### Data shown
/-- Bytes of a lane of a per-lane copy. -/
def Op.laneBytes (o : Op) : Nat := 4 * 2 ^ (o.insn.extractLsb' 0 2).toNat

/-- The key of a captured range: space, address and length. -/
def Rng.key (r : Rng) : Nat := (r.sp * 2 ^ 80 + r.a) * 2 ^ 40 + r.n

/-- The space of a captured range's key. -/
def keySp (k : Nat) : Nat := k / 2 ^ 120
/-- The address of a captured range's key. -/
def keyAt (k : Nat) : Nat := k / 2 ^ 40 % 2 ^ 80

/-- A byte an operation has read, as it was read first: from its captured ranges, or from a line it was granted. -/
def Op.byte (o : Op) (sp a : Nat) : Option Byte :=
  if sp == 0 then (o.lines.find? fun l => l.1 == a / 128).map fun l => byteOf l.2.1 (a % 128)
  else o.cap.findSome? fun c => if keySp c.1 == sp && keyAt c.1 ≤ a then c.2[a - keyAt c.1]? else none

/-- The aligned 8-byte part `k` of a range. -/
def Rng.part (r : Rng) (k : Nat) : Rng :=
  let lo := max r.a (8 * (r.a / 8 + k))
  ⟨r.sp, lo, min (r.a + r.n) (8 * (r.a / 8 + k + 1)) - lo⟩

/-- How many aligned 8-byte parts a range has. -/
def Rng.parts (r : Rng) : Nat := if r.n == 0 then 0 else (r.a + r.n - 1) / 8 - r.a / 8 + 1

/-- Bytes an operation has read, if all of them are there. -/
def Op.bytes (o : Op) (r : Rng) : Option (List Byte) := (List.range r.n).mapM fun k => o.byte r.sp (r.a + k)

/-- The space of the rounded elements of a reduction round, as its root captures them (19/R419). -/
def resultSpace : Nat := 9

/-- The sides and the (source, destination) rows of a copy, and its columns. -/
structure Shape where
  src : Side
  dst : Side
  nc : Nat
  rows : List (Nat × Nat)
deriving DecidableEq, Repr

/-- The shape of a copy; that of WNX needs its map, that of a root RED goes from its result to its destination (07/R197 to R200,
R204, R216). -/
def Op.shape (o : Op) : Option Shape :=
  match o.kind with
  | .bulk | .mcast =>
    let q := copySides (o.kind == .bulk && o.f 2) (o.ent 0) (o.ent 1) (par o.blk 1) (par o.blk 2)
    some ⟨q.1, q.2.1, (clip q).2, (List.range (clip q).1).map fun r => (r, r)⟩
  | .peer =>
    let n := (par o.blk 2).toNat
    some ⟨runSide 1 0 (par o.blk 0).toNat n, runSide 2 (par o.blk 3).toNat (par o.blk 1).toNat n, n, [(0, 0)]⟩
  | .wnx =>
    let q := wnxSides (o.ent 0) (par o.blk 0).toNat
    (o.bytes ⟨1, (par o.blk 1).toNat, 256⟩).map fun m => ⟨q.1, q.2, q.1.cols, wnxRows (o.ent 0) m (par o.blk 3)⟩
  | .red =>
    let b := o.ent 1
    let w := fmtBits b.fmt
    let d := b.side (par o.blk 2) w 1 b.trow b.tcol
    if o.ents.length == 2 then
      some ⟨⟨resultSpace, 0, 0, b.tcol * w / 8, w, 0, 0, b.trow, b.tcol⟩, d, d.inCols b.tcol, (List.range (d.inRows b.trow)).map fun r => (r, r)⟩
    else none
  | _ => none

/-- The stream header of a DEC. -/
def Op.header (o : Op) : Option (List Byte) := let e := o.ent 0; o.bytes ⟨e.spc, (runSide e.spc e.pmem 0 0).at e.base, 16⟩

### Your objective
Among the lines above, find those that contain the word "toNat" and copy them.

### Written response
def Op.laneBytes (o : Op) : Nat := 4 * 2 ^ (o.insn.extractLsb' 0 2).toNat
    let n := (par o.blk 2).toNat
    some ⟨runSide 1 0 (par o.blk 0).toNat n, runSide 2 (par o.blk 3).toNat (par o.blk 1).toNat n, n, [(0, 0)]⟩
    let q := wnxSides (o.ent 0) (par o.blk 0).toNat
    (o.bytes ⟨1, (par o.blk 1).toNat, 256⟩).map fun m => ⟨q.1, q.2, q.1.cols, wnxRows (o.ent 0) m (par o.blk 3)⟩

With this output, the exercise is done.